Perkataan Ulama tentang Beliau
Syeikh Ibnu Qudamah sempat tinggal bersama beliau selama satu bulan sembilan hari. Kesempatan ini digunakan untuk belajar kepada Syeikh Abdul Qadir al Jailani sampai beliau meninggal dunia. (Siyar A’lamin Nubala XX/442).
Syeikh Ibnu Qudamah rahimahullah ketika ditanya tentang Syeikh Abdul Qadir menjawab, ”Kami sempat berjumpa dengan beliau di akhir masa kehidupannya. Ia menempatkan kami di sekolahnya. Ia sangat perhatian terhadap kami. Kadang beliau mengutus putra beliau yang bernama Yahya untuk menyalakan lampu buat kami.

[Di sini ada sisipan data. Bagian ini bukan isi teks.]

-- ==== Sys2Proof/Word.lean ====
section
/-! DEFINITION. The word types of the Sangolt 416 (R6, R180): what crosses its links and its port as bits. -/

namespace Sys2Proof

/-- One byte of a lane message or a control-port frame (R154, R182). -/
abbrev Byte := BitVec 8

/-- A two-byte field, most significant byte first on the wire (R180). -/
abbrev Half := BitVec 16

/-- An air-time value: a 32-bit count of microseconds that wraps (R6). -/
abbrev AirTime := BitVec 32

/-- A 48-bit station address; bits 47 to 40 are its first octet (R82, R180). -/
abbrev Address := BitVec 48

end Sys2Proof
end

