-- ==== Sys2Proof/Machine/Check.lean ====
section
/-! DEFINITION. The check byte of every lane message and control-port frame (R155), and the order of bytes in
multi-byte fields and of bits in control-port bytes (R167, R180). -/

namespace Sys2Proof

/-- One step of the check register: shift left, and combine with 2Fh when a 1 was shifted out (R155). -/
def checkStep (r : Byte) : Byte :=
  if r.msb then (r <<< 1) ^^^ 0x2F#8 else r <<< 1

/-- One byte is combined into the register, which is then stepped eight times (R155). -/
def checkByteStep (r b : Byte) : Byte :=
  Nat.repeat checkStep 8 (r ^^^ b)

/-- The check byte over the bytes that precede it: the register starts at FFh and is complemented at the end (R155). -/
def checkByte (bytes : List Byte) : Byte :=
  ~~~ (bytes.foldl checkByteStep 0xFF#8)

/-- A message or frame with its check byte at the end. -/
def withCheck (bytes : List Byte) : List Byte :=
  bytes ++ [checkByte bytes]

/-- The bytes of one whole message or frame are as many as its body length byte says plus three (R154, R169). -/
def isWhole (bytes : List Byte) : Bool :=
  match bytes with
  | _ :: len :: rest => rest.length == len.toNat + 1
  | _ => false

/-- A message passes its check when it is whole and its last byte is the check byte of the bytes before it (R155). -/
def passesCheck (bytes : List Byte) : Bool :=
  isWhole bytes && (bytes.getLast? == some (checkByte bytes.dropLast))

/-- Two bytes as a number, most significant first (R180). -/
def half (a b : Byte) : Half := a ++ b

/-- Four bytes as a number, most significant first (R180). -/
def word (a b c d : Byte) : BitVec 32 := (a ++ b) ++ (c ++ d)

/-- Six octets in transmission order (R82, R180). -/
def address (a b c d e f : Byte) : Address := (a ++ b ++ c) ++ (d ++ e ++ f)

def halfBytes (x : Half) : List Byte :=
  [x.extractLsb' 8 8, x.extractLsb' 0 8]

def wordBytes (x : BitVec 32) : List Byte :=
  [x.extractLsb' 24 8, x.extractLsb' 16 8, x.extractLsb' 8 8, x.extractLsb' 0 8]

def addressBytes (x : Address) : List Byte :=
  [x.extractLsb' 40 8, x.extractLsb' 32 8, x.extractLsb' 24 8,
   x.extractLsb' 16 8, x.extractLsb' 8 8, x.extractLsb' 0 8]

/-- A number in one byte of a message. -/
def natByte (n : Nat) : Byte := BitVec.ofNat 8 n

/-- A number in two bytes of a message. -/
def natHalf (n : Nat) : List Byte := halfBytes (BitVec.ofNat 16 n)

/-- A yes or no mark in a response (Table 11-1). -/
def mark (b : Bool) : Byte := if b then 1 else 0

/-- The bytes of a bit stream on SDI, each sent most significant bit first; bits short of a byte are none (R167). -/
def bytesOfBits : List Bool → List Byte
  | a :: b :: c :: d :: e :: f :: g :: h :: rest =>
    BitVec.ofBoolListBE [a, b, c, d, e, f, g, h] :: bytesOfBits rest
  | _ => []

/-- The bits of one byte as they are sent, most significant first (R167). -/
def bitsOfByte (b : Byte) : List Bool :=
  [b.getLsbD 7, b.getLsbD 6, b.getLsbD 5, b.getLsbD 4, b.getLsbD 3, b.getLsbD 2, b.getLsbD 1, b.getLsbD 0]

/-- The bits of bytes in the order sent (R167). -/
def bitsOfBytes (bytes : List Byte) : List Bool := bytes.flatMap bitsOfByte

end Sys2Proof
end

Ia senantiasa menjadi imam dalam shalat fardhu.”
Beliau adalah seorang yang berilmu, beraqidah Ahlu Sunnah, dan mengikuti jalan Salaf al Shalih. Belaiau dikenal pula banyak memiliki karamah. Tetapi, banyak (pula) orang yang membuat-buat kedustaan atas nama beliau. Kedustaan itu baik berupa kisah-kisah, perkataan-perkataan, ajaran-ajaran, tariqah (tarekat/jalan) yang berbeda dengan jalan Rasulullah, para sahabatnya, dan lainnya. Di antaranya dapat diketahui dari pendapat Imam Ibnu Rajab.
Tentang Karamahnya
Syekh Abdul Qadir Jaelani 3Syeikh Abdul Qadir al Jaelani adalah seorang yang diagungkan pada masanya. Diagungkan oleh para syeikh, ulama, dan ahli zuhud. Ia banyak memiliki keutamaan dan karamah. Tetapi, ada seorang yang bernama al Muqri’ Abul Hasan asy Syathnufi al Mishri (nama lengkapnya adalah Ali Ibnu Yusuf bin Jarir al Lakhmi asy Syathnufi) yang mengumpulkan kisah-kisah dan keutamaan-keutamaan Syeikh Abdul Qadir al Jailani dalam tiga jilid kitab. Al Muqri’ lahir di Kairo tahun 640 H, meninggal tahun 713 H. Dia dituduh berdusta dan tidak bertemu dengan Syeikh Abdul Qadir al Jailani. Dia telah menulis perkara-perkara yang aneh dan besar (kebohongannya).
“Cukuplah seorang itu berdusta, jika dia menceritakan yang dia dengar”, demikian kata Imam Ibnu Rajab. “Aku telah melihat sebagian kitab ini, tetapi hatiku tidak tentram untuk berpegang dengannya, sehingga aku tidak meriwayatkan apa yang ada di dalamnya. Kecuali kisah-kisah yang telah masyhur dan terkenal dari selain kitab ini. Karena kitab ini banyak berisi riwayat dari orang-orang yang tidak dikenal. Juga terdapat perkara-perkara yang jauh dari agama dan akal, kesesatan-kesesatan, dakwaan-dakwaan dan perkataan yang batil tidak berbatas, seperti kisah Syeikh Abdul Qadir menghidupkan ayam yang telah mati, dan sebagainya. Semua itu tidak pantas dinisbatkan kepada Syeikh Abdul Qadir al Jailani rahimahullah.”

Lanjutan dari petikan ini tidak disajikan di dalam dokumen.